══ Supplied records
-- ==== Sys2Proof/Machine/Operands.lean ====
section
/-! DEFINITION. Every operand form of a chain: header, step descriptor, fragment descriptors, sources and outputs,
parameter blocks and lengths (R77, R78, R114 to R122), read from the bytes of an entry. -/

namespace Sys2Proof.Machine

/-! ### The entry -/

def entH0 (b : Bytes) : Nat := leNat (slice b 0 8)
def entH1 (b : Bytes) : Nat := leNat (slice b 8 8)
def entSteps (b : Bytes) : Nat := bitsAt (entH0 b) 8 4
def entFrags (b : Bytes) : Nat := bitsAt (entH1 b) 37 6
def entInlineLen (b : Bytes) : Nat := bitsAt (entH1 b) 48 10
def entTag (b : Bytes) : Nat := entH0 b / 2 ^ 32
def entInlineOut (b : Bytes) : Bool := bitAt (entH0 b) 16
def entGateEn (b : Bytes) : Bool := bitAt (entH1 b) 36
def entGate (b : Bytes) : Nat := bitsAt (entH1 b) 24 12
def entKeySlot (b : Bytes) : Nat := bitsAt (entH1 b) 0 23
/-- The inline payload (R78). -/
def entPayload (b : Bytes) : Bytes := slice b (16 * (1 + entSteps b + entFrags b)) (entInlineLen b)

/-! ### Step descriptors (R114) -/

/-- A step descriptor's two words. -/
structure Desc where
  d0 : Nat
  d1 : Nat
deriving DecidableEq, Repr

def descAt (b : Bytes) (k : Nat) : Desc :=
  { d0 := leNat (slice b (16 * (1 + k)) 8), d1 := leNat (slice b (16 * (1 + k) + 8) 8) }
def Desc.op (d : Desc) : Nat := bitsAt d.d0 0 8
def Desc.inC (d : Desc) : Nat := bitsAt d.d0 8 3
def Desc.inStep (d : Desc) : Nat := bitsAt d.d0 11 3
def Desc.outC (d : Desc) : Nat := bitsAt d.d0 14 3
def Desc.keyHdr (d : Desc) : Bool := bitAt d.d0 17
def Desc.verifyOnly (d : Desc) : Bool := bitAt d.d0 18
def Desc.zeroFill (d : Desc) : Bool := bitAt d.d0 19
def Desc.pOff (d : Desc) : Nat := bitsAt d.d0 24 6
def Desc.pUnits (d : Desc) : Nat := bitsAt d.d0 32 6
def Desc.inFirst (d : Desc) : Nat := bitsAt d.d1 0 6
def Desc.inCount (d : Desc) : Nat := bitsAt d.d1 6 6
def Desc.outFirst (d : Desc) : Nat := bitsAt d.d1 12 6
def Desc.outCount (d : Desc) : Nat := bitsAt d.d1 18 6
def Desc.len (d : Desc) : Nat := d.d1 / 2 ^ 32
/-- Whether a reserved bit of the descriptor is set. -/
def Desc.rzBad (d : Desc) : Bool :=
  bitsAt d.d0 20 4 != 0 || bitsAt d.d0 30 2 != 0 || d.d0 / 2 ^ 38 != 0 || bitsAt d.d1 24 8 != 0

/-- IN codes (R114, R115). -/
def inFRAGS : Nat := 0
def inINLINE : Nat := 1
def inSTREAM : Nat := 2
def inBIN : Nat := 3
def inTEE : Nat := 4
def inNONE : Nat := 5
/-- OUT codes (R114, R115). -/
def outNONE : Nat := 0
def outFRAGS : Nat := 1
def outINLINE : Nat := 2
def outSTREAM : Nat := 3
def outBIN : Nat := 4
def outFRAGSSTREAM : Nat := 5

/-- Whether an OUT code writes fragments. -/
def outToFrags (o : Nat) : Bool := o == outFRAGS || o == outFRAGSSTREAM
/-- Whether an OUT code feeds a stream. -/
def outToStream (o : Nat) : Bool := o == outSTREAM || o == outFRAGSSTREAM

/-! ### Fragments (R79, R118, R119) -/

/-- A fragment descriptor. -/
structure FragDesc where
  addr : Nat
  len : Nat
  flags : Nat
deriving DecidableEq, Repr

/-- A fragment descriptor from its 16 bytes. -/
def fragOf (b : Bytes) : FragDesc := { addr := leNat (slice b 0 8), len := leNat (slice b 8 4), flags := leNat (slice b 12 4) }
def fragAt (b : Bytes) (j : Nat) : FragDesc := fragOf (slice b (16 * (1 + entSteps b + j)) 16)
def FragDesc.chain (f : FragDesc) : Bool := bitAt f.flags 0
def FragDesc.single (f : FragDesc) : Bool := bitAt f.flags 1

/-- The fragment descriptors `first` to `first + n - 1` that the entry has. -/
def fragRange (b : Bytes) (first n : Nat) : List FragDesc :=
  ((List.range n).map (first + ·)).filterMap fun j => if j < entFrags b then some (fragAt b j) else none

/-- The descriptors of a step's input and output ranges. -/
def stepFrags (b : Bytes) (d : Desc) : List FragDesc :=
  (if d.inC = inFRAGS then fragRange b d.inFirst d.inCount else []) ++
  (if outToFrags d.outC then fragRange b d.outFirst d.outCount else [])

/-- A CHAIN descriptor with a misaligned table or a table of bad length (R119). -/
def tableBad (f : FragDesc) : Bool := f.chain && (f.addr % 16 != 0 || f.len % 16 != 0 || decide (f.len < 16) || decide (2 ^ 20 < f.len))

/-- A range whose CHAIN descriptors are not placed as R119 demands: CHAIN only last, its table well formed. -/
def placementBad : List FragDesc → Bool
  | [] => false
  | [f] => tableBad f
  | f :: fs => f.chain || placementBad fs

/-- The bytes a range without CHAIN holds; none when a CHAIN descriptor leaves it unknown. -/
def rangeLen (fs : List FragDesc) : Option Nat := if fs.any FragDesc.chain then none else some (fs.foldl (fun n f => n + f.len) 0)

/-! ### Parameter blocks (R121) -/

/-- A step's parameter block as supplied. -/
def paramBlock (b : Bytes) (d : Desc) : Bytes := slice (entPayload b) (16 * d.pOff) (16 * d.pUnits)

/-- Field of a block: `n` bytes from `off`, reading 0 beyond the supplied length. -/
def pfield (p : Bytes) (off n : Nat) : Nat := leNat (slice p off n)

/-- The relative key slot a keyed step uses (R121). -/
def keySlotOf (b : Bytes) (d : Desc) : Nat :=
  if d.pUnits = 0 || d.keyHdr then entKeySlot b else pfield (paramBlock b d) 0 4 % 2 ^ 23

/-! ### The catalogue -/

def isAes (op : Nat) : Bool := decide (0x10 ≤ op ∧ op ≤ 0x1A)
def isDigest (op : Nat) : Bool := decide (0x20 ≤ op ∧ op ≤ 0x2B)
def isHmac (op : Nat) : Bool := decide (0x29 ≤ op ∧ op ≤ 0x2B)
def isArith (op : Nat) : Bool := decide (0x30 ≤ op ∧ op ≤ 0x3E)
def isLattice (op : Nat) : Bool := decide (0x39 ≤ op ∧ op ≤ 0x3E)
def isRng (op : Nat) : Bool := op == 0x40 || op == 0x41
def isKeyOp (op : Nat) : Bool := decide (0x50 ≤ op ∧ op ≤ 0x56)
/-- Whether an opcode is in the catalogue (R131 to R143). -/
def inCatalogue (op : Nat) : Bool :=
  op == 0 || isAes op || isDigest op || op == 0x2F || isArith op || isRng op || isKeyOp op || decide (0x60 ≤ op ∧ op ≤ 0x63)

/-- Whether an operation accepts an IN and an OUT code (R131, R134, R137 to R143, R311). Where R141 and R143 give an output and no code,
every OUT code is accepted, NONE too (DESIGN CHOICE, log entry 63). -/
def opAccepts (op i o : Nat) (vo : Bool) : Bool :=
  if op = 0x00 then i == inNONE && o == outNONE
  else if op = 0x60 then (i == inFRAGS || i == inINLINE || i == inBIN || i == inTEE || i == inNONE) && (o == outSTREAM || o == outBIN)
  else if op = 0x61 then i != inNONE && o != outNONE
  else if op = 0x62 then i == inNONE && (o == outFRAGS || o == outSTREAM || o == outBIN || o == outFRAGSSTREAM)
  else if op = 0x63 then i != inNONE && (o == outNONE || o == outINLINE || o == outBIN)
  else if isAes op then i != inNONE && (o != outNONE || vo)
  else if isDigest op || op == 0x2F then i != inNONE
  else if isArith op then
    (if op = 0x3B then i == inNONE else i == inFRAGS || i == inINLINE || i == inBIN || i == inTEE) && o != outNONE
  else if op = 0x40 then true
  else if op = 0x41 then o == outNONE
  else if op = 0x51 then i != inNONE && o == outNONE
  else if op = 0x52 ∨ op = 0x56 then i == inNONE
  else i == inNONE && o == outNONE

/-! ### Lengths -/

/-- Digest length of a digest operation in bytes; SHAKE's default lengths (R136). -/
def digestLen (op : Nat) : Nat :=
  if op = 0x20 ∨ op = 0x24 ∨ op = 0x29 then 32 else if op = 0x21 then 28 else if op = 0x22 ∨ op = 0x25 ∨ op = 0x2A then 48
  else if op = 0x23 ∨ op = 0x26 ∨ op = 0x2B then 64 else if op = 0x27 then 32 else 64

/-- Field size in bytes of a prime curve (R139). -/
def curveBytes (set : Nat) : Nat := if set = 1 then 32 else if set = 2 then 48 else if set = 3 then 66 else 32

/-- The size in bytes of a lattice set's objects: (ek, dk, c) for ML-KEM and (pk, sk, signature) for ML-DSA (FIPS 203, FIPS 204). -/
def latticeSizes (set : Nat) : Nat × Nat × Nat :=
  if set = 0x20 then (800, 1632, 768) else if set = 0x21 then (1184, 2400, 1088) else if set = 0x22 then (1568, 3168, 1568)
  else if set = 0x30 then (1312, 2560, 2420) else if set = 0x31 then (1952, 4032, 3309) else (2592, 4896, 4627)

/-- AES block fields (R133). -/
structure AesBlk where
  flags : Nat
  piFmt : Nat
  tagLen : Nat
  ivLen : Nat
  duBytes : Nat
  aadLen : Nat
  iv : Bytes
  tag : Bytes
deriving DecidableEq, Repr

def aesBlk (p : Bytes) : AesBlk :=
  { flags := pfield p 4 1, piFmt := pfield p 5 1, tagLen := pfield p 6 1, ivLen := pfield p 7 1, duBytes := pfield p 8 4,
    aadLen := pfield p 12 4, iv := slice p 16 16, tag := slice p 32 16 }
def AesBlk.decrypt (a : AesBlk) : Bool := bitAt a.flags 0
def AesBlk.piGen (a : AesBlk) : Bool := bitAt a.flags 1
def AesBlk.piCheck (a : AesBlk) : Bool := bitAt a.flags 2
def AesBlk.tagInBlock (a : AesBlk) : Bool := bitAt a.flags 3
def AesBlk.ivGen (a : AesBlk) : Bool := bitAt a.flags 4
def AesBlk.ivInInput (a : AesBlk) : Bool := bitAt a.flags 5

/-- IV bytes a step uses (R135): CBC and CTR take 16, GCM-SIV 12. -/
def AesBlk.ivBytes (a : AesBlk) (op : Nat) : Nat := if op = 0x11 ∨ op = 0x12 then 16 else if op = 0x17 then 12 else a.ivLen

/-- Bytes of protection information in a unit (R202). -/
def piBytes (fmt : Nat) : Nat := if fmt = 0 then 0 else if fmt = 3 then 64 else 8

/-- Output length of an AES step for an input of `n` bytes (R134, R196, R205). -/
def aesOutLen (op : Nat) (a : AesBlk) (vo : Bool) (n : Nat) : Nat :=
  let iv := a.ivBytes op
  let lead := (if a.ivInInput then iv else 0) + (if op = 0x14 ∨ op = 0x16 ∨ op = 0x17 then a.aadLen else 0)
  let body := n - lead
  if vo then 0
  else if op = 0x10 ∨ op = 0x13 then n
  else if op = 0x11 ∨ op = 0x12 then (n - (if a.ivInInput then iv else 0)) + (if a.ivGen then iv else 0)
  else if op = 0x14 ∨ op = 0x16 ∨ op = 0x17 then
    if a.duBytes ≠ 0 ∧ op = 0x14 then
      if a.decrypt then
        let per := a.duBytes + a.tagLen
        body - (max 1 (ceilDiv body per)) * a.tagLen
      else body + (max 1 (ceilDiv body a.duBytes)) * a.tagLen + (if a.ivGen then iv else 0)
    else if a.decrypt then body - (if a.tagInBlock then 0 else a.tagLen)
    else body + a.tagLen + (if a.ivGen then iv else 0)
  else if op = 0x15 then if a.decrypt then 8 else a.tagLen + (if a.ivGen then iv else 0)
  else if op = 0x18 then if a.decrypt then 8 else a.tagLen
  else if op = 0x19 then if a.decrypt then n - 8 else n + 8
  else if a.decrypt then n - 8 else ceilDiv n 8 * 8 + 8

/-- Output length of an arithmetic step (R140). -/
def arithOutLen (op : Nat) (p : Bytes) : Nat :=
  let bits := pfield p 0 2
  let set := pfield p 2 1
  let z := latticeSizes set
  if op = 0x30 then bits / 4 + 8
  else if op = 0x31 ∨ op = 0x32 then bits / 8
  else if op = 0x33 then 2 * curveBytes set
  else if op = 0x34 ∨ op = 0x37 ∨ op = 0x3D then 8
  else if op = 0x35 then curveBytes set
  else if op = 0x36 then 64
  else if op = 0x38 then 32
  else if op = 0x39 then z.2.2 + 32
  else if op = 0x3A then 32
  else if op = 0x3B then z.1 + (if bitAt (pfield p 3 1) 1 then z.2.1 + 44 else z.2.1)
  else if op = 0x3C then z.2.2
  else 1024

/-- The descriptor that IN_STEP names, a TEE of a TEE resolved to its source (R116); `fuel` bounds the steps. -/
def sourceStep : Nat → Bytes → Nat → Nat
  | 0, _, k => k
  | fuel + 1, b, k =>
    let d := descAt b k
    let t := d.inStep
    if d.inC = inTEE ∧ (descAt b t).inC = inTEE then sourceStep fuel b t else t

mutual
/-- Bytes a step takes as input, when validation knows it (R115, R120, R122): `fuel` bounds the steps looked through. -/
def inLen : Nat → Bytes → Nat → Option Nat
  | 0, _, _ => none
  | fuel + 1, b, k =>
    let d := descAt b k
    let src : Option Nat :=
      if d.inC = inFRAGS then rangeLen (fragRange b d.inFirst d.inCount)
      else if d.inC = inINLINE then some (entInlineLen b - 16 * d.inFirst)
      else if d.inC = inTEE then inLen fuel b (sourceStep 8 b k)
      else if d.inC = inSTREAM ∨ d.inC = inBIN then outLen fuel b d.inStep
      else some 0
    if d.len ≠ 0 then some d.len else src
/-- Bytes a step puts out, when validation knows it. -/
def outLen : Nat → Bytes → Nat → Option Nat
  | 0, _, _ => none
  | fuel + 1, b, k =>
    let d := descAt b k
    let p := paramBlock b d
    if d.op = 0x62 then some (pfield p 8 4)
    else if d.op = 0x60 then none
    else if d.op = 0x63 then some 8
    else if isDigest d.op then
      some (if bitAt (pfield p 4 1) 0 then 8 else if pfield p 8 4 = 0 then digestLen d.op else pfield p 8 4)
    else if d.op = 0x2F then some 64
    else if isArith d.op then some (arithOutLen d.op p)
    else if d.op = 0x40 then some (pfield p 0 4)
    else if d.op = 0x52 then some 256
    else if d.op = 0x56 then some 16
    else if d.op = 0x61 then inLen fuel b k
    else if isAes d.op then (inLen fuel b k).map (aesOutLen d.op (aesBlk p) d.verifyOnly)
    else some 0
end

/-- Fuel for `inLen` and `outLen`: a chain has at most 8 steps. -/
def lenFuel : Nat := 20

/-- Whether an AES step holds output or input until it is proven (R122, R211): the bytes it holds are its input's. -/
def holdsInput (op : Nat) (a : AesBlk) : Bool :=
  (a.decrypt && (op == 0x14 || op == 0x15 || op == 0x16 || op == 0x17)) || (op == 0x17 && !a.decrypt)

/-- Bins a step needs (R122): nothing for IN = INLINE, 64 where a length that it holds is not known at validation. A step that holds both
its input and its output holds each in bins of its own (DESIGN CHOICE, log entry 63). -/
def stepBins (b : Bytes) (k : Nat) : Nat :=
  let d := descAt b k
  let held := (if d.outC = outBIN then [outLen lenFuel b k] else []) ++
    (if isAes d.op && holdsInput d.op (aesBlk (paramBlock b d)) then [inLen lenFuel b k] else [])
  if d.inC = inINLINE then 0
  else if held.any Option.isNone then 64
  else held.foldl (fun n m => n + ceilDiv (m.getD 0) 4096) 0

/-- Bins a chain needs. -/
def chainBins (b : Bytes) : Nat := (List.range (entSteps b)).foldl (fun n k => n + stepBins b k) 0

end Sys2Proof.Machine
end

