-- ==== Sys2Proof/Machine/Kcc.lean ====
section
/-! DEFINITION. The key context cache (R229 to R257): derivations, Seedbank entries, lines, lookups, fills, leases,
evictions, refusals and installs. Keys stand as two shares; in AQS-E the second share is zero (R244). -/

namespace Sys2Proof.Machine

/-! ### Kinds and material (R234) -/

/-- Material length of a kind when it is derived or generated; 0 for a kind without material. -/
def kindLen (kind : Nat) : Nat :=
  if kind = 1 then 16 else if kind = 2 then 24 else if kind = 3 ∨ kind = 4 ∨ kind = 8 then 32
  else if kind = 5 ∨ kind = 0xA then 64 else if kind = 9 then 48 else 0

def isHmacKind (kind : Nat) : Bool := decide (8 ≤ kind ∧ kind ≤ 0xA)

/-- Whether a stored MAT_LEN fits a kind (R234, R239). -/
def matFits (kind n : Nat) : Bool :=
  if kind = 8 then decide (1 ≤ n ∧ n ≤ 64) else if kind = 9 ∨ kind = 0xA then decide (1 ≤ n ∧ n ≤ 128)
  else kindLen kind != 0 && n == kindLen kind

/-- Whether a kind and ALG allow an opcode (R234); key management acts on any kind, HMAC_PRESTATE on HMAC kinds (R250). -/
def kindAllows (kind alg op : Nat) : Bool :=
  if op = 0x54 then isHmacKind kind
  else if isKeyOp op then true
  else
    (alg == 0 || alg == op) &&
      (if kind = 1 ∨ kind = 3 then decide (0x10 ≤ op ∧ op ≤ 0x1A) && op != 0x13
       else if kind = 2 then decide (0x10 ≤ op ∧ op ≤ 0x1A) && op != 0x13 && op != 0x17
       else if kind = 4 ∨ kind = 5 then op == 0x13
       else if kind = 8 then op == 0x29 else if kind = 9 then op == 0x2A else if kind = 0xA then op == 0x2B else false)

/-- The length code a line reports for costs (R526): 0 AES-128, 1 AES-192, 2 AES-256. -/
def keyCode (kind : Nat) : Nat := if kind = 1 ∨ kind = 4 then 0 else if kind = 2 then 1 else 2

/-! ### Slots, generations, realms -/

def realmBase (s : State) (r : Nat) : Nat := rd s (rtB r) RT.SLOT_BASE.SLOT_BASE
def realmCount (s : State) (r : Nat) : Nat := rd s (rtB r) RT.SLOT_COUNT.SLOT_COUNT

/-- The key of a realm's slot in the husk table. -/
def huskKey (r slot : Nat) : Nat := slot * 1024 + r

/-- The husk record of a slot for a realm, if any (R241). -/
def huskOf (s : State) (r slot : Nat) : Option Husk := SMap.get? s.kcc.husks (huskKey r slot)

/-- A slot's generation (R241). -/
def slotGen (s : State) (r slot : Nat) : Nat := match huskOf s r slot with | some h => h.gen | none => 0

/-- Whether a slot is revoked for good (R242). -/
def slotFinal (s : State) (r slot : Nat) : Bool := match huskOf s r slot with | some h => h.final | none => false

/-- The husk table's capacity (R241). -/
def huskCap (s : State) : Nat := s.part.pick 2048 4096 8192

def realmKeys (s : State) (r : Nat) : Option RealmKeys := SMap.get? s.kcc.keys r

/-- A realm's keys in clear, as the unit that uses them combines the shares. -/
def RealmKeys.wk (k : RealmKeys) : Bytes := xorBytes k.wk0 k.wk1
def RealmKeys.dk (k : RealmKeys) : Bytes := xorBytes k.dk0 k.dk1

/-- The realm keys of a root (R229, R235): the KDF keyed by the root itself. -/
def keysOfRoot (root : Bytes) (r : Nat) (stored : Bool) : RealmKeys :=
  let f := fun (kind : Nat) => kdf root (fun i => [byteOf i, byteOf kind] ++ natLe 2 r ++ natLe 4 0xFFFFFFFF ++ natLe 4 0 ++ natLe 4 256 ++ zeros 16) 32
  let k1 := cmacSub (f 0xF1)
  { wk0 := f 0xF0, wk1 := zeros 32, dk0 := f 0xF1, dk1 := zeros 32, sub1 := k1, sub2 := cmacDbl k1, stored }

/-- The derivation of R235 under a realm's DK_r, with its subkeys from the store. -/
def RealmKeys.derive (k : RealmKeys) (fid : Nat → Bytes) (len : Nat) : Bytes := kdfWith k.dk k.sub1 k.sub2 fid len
════
▸ What to do
Starting with the first line of the entries and ending with the line that has "payload (R78). -/", copy each line exactly and add nothing.

▸ Answer
-- ==== Sys2Proof/Machine/Operands.lean ====
section
/-! DEFINITION. Every operand form of a chain: header, step descriptor, fragment descriptors, sources and outputs,
parameter blocks and lengths (R77, R78, R114 to R122), read from the bytes of an entry. -/

namespace Sys2Proof.Machine

/-! ### The entry -/

def entH0 (b : Bytes) : Nat := leNat (slice b 0 8)
def entH1 (b : Bytes) : Nat := leNat (slice b 8 8)
def entSteps (b : Bytes) : Nat := bitsAt (entH0 b) 8 4
def entFrags (b : Bytes) : Nat := bitsAt (entH1 b) 37 6
def entInlineLen (b : Bytes) : Nat := bitsAt (entH1 b) 48 10
def entTag (b : Bytes) : Nat := entH0 b / 2 ^ 32
def entInlineOut (b : Bytes) : Bool := bitAt (entH0 b) 16
def entGateEn (b : Bytes) : Bool := bitAt (entH1 b) 36
def entGate (b : Bytes) : Nat := bitsAt (entH1 b) 24 12
def entKeySlot (b : Bytes) : Nat := bitsAt (entH1 b) 0 23
/-- The inline payload (R78). -/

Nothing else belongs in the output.